И вот однажды блестящая юная принцесса Анна Комнина, в своем своеволии доходящая до посещения поэтических кружков столицы и других мест с подозрительной репутацией, начинает ни с того ни с сего чахнуть прямо на глазах. Со дня смерти «золотой оправы» — Константина, темный взор принцессы затуманен слезами, румянец ее день ото дня все бледнее. «Переходный возраст» — ставит диагноз дворцовый эскулап Италос, но Ирина в это не верит. Набожная мать выходит к столу с книгой Максима Исповедника в руках, но Анна, казалось бы, так влюбленная в теологию, остается безразлична. Ирина думает, что юная дева погружена в созерцание перемен, происходящих в ее организме, та якобы даже поведала под большим секретом Зое, что готова постричься в монахини, и кормилица наверняка передала это матери. Последним средством удержать ее от неразумного шага и стало решение послать к бабушке Марии Болгарской, чтобы девочка побыла на природе, подышала свежим воздухом. Существует ведь и другая жизнь, далекая от пергаментов патриаршей библиотеки, в которой чахнет тринадцатилетняя принцесса. Можно относиться к этому как к некоему компромиссу или ошибке стратегического плана; Анну отправили познакомиться с бабушкой-крестьянкой перед тем, как поставить на стезю, избранную для нее ее отцом — государственным мужем.
«А что из того?» — спросишь ты. А то, что в «Алексиаде» ни слова об этой поездке. Возможно, я не прочла всего, что собрал Себастьян, однако кое-какая зацепка имеется: он упоминает одного болгарского историка — Веру М., которая не так давно нашла доказательства пребывания Анны на Охридском озере, и, надо тебе сказать, твоему дяде удалось увлечь меня своей версией. Все было не так просто. Наш ученый утверждает, что Анна повстречала там ни больше ни меньше, как его предка, то есть вашего с ним предка — прапрапрадеда и твоего, и его. Прощай, Константин! Да здравствует крестоносец! Погоди, ты скоро все поймешь.
Помнишь Гуго Французского? Графа Вермандуа, младшего брата французского короля Филиппа I, того, что был отстранен Папой от участия в крестовом походе за небрежение своей женой и похищение чужой? Гуго Французский стал первым из баронов, устремившихся к византийской столице тогда, когда банды Петра Пустынника уже расположились лагерем вокруг Константинополя. Гуго пересекает Италию, получает в Риме штандарт Святого Петра, в Бари выходит к Адриатике, но, застигнутый ужасной бурей, с трудом достигает византийского берега в окрестностях Диррахия, или Дураццо, — сегодня это албанский Дурес. Идет октябрь 1096 года. Правитель города Иоанн Комнин, племянник василевса и кузен Анны, принимает его с почестями, полагающимися союзнику в борьбе с турками-сельджуками.

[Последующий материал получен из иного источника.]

/-- Every process of a die is lost: each domain receives a record of KIND 3 (R365, R381), enrolled ones count as ended
(R211), and what the processes held or waited for elsewhere forgets them. -/
def State.loseProcesses (s : State) (e : Nat) (l : Lost) : State :=
  let p := e / 8
  let mine := s.live.filter fun k => dieOfCore (coreOf k) = e
  let s1 := (s.domainsOf mine).foldl (fun (t : State) d =>
    let n := (mine.filter fun k => (s.proc k).domain.toNat = d).length
    t.report p (some d) 0x19 3 [BitVec.ofNat 64 l.unit, BitVec.ofNat 64 n, BitVec.ofNat 64 l.reason, 0]) s
  let arrived := mine.any fun k => (s.proc k).enrolled && (s.proc k).arrivedIn ≠ some (s.pkg p).openStep
  let s2 := mine.foldl (fun (t : State) k => t.setProc k Proc.empty) s1
  let on := fun (k : Slot) => decide (dieOfCore (coreOf k) = e)
  let s3 := { s2 with
    armed := s2.armed.filter fun a => !on a.2
    barriers := s2.barriers.filter fun a => !on a.2
    eps := s2.eps.map fun (x : Nat × Endpoint) => (x.1, { x.2 with callers := x.2.callers.filter fun a => !on a.2 })
    cores := s2.cores.map fun (x : Nat × Core) =>
      (x.1, if dieOfCore x.1 = e then x.2.lostAt else { x.2 with refusals := x.2.refusals.filter fun k => !on k })
    bases := s2.bases.map fun (x : Nat × Base) => (x.1, x.2.forget on) }
  if arrived then s3.arrival p else s3.tryClose p

/-- Every HBM line that a die's clusters held dirty is poisoned by the memory servers (R381). -/
def State.poisonDirty (s : State) (e : Nat) : State :=
  ((s.dirty.filter fun d => d.2.cluster / 16 = e).map (·.1)).foldl (fun (t : State) n =>
    (granules (64 * n) 64).foldl (fun (t : State) g => t.poisonAt (8 * g)) (t.dropLine n)) s

/-! ## The audit (R328, R331) -/

/-- The live processes of a chunk, a context in transit counted where its slot is. -/
def State.chunkProcs (s : State) (home : CoreId) (i : Nat) (id : Word) : List Slot :=
  s.live.filter fun k =>
    let p := s.proc k
    p.chv && p.chunkHome = home && p.chidx.toNat = i && p.job.zeroExtend 64 = id && !s.leftFor k

/-- Increments and decrements on their way to a chunk's entry, or owed to it. -/
def State.countsOnWay (s : State) (home : CoreId) (i : Nat) (id : Word) : Nat × Nat :=
  let inc := s.msgs.filter fun m => match m.body with
    | .increment j h _ _ _ job => j = i && h = home && job.zeroExtend 64 = id
    | _ => false
  let dec := s.msgs.filter fun m => match m.body with
    | .decrement j h job => j = i && h = home && job.zeroExtend 64 = id
    | _ => false
  let owed := s.cores.flatMap fun x => x.2.owed.filter fun (_, h, j, g) => h = home && j = i && g.zeroExtend 64 = id
  (inc.length, dec.length + owed.length)

/-- The entry of a sent chunk at its home. -/
def State.chunkEntry (s : State) (id : Word) (e : SentChunk) : Option (Nat × ChunkEntry) :=
  List.find? (fun (x : Nat × ChunkEntry) => x.2.launch = id && x.2.first = e.first) (s.core e.core).chunks

/-- Whether a message asks for a process of a chunk, or counts one (R328). -/
def Body.ofChunk (home : CoreId) (i : Nat → Bool) (id : Word) : Body → Bool
  | .remote (.spawn x) _ _ => x.chv && x.chunkHome = home && i x.chidx.toNat && x.job.zeroExtend 64 = id
  | .increment j h _ _ _ job => h = home && i j && job.zeroExtend 64 = id
  | .decrement j h job => h = home && i j && job.zeroExtend 64 = id
  | _ => false

/-- The messages that ask for processes of a lost chunk or count them come to nothing (log 108). -/
def State.dropChunk (s : State) (home : CoreId) (i : Nat → Bool) (id : Word) : State :=
  let hit := s.msgs.filter fun m => m.body.ofChunk home i id
  let kept := fun (x : Core) =>
    { x with owed := x.owed.filter fun (_, h, j, g) => !(h = home && i j && g.zeroExtend 64 = id) }
  hit.foldl State.lostMessage { s with
    msgs := s.msgs.filter fun m => !m.body.ofChunk home i id
    cores := s.cores.map fun x => (x.1, kept x.2) }

/-- A lost chunk: its surviving processes are killed, its entry freed, and it is reissued with the same indices. One that
has only been written to the mirror was never sent, and is sent elsewhere for the first time. -/
def State.loseChunk (s : State) (p : Nat) (id : Word) (e : SentChunk) (i : Option Nat) : State :=
  let unsent := match (s.pkg p).toSend with
    | some (j, first, _, c) => j = id && first = e.first && c = e.core
    | none => false
  let ks := match i with
    | some i => s.chunkProcs e.core i id
    | none => s.live.filter fun k =>
        let q := s.proc k
        q.chv && q.chunkHome = e.core && q.job.zeroExtend 64 = id && !s.leftFor k
  let s1 := ks.foldl (fun (t : State) k => (t.modProc k fun q => { q with chv := false }).killProc k) s
  let s2 := match i with
    | some i => (s1.modCore e.core fun x => { x with chunks := Map.del x.chunks i }).dropChunk e.core (fun j => j = i) id
    | none => s1.dropChunk e.core (fun _ => true) id
  s2.modLaunch p id fun l => { l with
    sent := l.sent.filter fun x => !(x.first = e.first && x.core = e.core)
    again := if l.stage = 0 then (e.first, e.size) :: l.again else l.again
    reissued := if l.stage = 0 && !unsent then l.reissued + 1 else l.reissued }

/-- The audit of one sent chunk after die `die` is gone (R328): lost when its home was there or a process of it was. -/
def State.auditChunk (s : State) (p : Nat) (id : Word) (e : SentChunk) (die : Nat) : State :=
  if dieOfCore e.core = die then s.loseChunk p id e none
  else
    match s.chunkEntry id e with
    | none => s
    | some (i, y) =>
      let n := (s.chunkProcs e.core i id).length
      let (inc, dec) := s.countsOnWay e.core i id
      if n + dec < y.live + inc then s.loseChunk p id e (some i)
      else s.modCore e.core fun x => { x with chunks := Map.put x.chunks i { y with live := n + dec - inc } }

/-- The audit of every unreported chunk (R328), and the cancellations that awaited a lost core. -/
def State.audit (s : State) (p die : Nat) : State :=
  let s1 := s.pkgs.foldl (fun (t : State) (q, x) => x.launches.foldl (fun (t : State) l =>
    l.sent.foldl (fun (t : State) e => t.auditChunk q l.id e die) t) t) s
  let s2 := (s1.pkgs.map (·.1)).foldl (fun (t : State) q => t.setLaunches q fun ls => ls.map fun l =>
    let left := fun (cs : List CoreId) => cs.filter fun c => dieOfCore c ≠ die
    { l with cores := left l.cores, awaiting := left l.awaiting, held := left l.held }) s1
  let s3 := s2.modPkg p fun x => { x with
    report := x.report.filter fun r => dieOfCore r.1 ≠ die
    toSend := match x.toSend with | some (_, _, _, c) => if dieOfCore c = die then none else x.toSend | none => none }
  (s3.pkgs.foldl (fun (t : State) (q, x) => x.launches.foldl (fun (t : State) l => t.cancelOn q l.id) t) s3).sendHeld

/-! ## Fencing (R380 to R383) -/

/-- Compute die `e` of the pod is fenced (R381): processes, engines, endpoints, dirty lines, open-step entries, chunks,
memory, and what waits on it. -/
def State.fenceDie (s : State) (e reason : Nat) : State :=
  if (s.die e).fenced.isSome then s
  else
    let p := e / 8
    let l : Lost := { unit := e % 8, reason := reason }
    let lostCore := fun (c : CoreId) => decide (dieOfCore c = e)
    let lostLoc := fun (n : Nat) => match kindOf n with
      | .hbm => false
      | .common => decide (dieOfCommon n = e)
      | .spad => lostCore (coreOfSpad n)
    let gone := fun (a : Agent) => match a with | .core c => lostCore c | _ => false
    let s1 := (s.modDie e fun x => { x with fenced := some reason, clearing := none, windowQ := [] }).poisonDirty e
    let s2 := s1.modPkg p fun x => { x with entries := x.entries.filter fun n => !(n.die = e && n.step = x.openStep) }
    let s3 := (((s2.losePending lostLoc lostCore).stopWaits lostLoc lostCore l).loseEndpoints lostCore).dropAgents gone l
    let s4 := s3.loseProcesses e l
    let s5 := { s4 with
      ordadds := s4.ordadds.filter fun o => !lostLoc (8 * o.gran)
      clusters := s4.clusters.map fun (x : Nat × Cluster) =>
        (x.1, if x.1 / 16 = e then { x.2 with tcache := [], tapes := [] } else x.2) }
    let s6 := (s5.clearBytes (locCommon p (e % 8) 0) (locCommon p (e % 8 + 1) 0)).clearBytes (locSpad (e * 256) 0)
      (locSpad (e * 256 + 255) spadSize)
    s6.audit p e

/-- Whether a compute die's state bears out a reason to fence it (R380): an uncorrectable error and a power or clock fault
are what the event itself detects. -/
def State.dieCause (s : State) (p die reason : Nat) : Bool :=
  reason = 1 || reason = 3 || (reason = 2 && (s.pkg p).isolated die) ||
    (reason = 4 && (s.base (p * 4 + die / 2)).fenced.isSome)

Однако у византийцев всегда в запасе не одна хитрость, чтобы сбить с толку латинян, точащих зубы и на саму Византию! В этом они схожи с Улиссом. Иоанн Комнин отправляет Гуго в Константинополь, однако весьма замысловатым путем и под защитой византийского эскорта, почему-то заставляя его пройти через Охрид и даже Филиппополь! Появление франкских рыцарей в округе Анна не могла не отметить в своем труде, поразившись тому, насколько они варвары и бахвалы, а вовсе не смельчаки и полные достоинства воины, как можно было бы ожидать. Ее рассказ об этом убогом Гуго исполнен такого презрения — она называет его Убос, — что Себастьяну видится тут некая дымовая завеса, скрывающая… ни за что не угадаешь! — любовную историю.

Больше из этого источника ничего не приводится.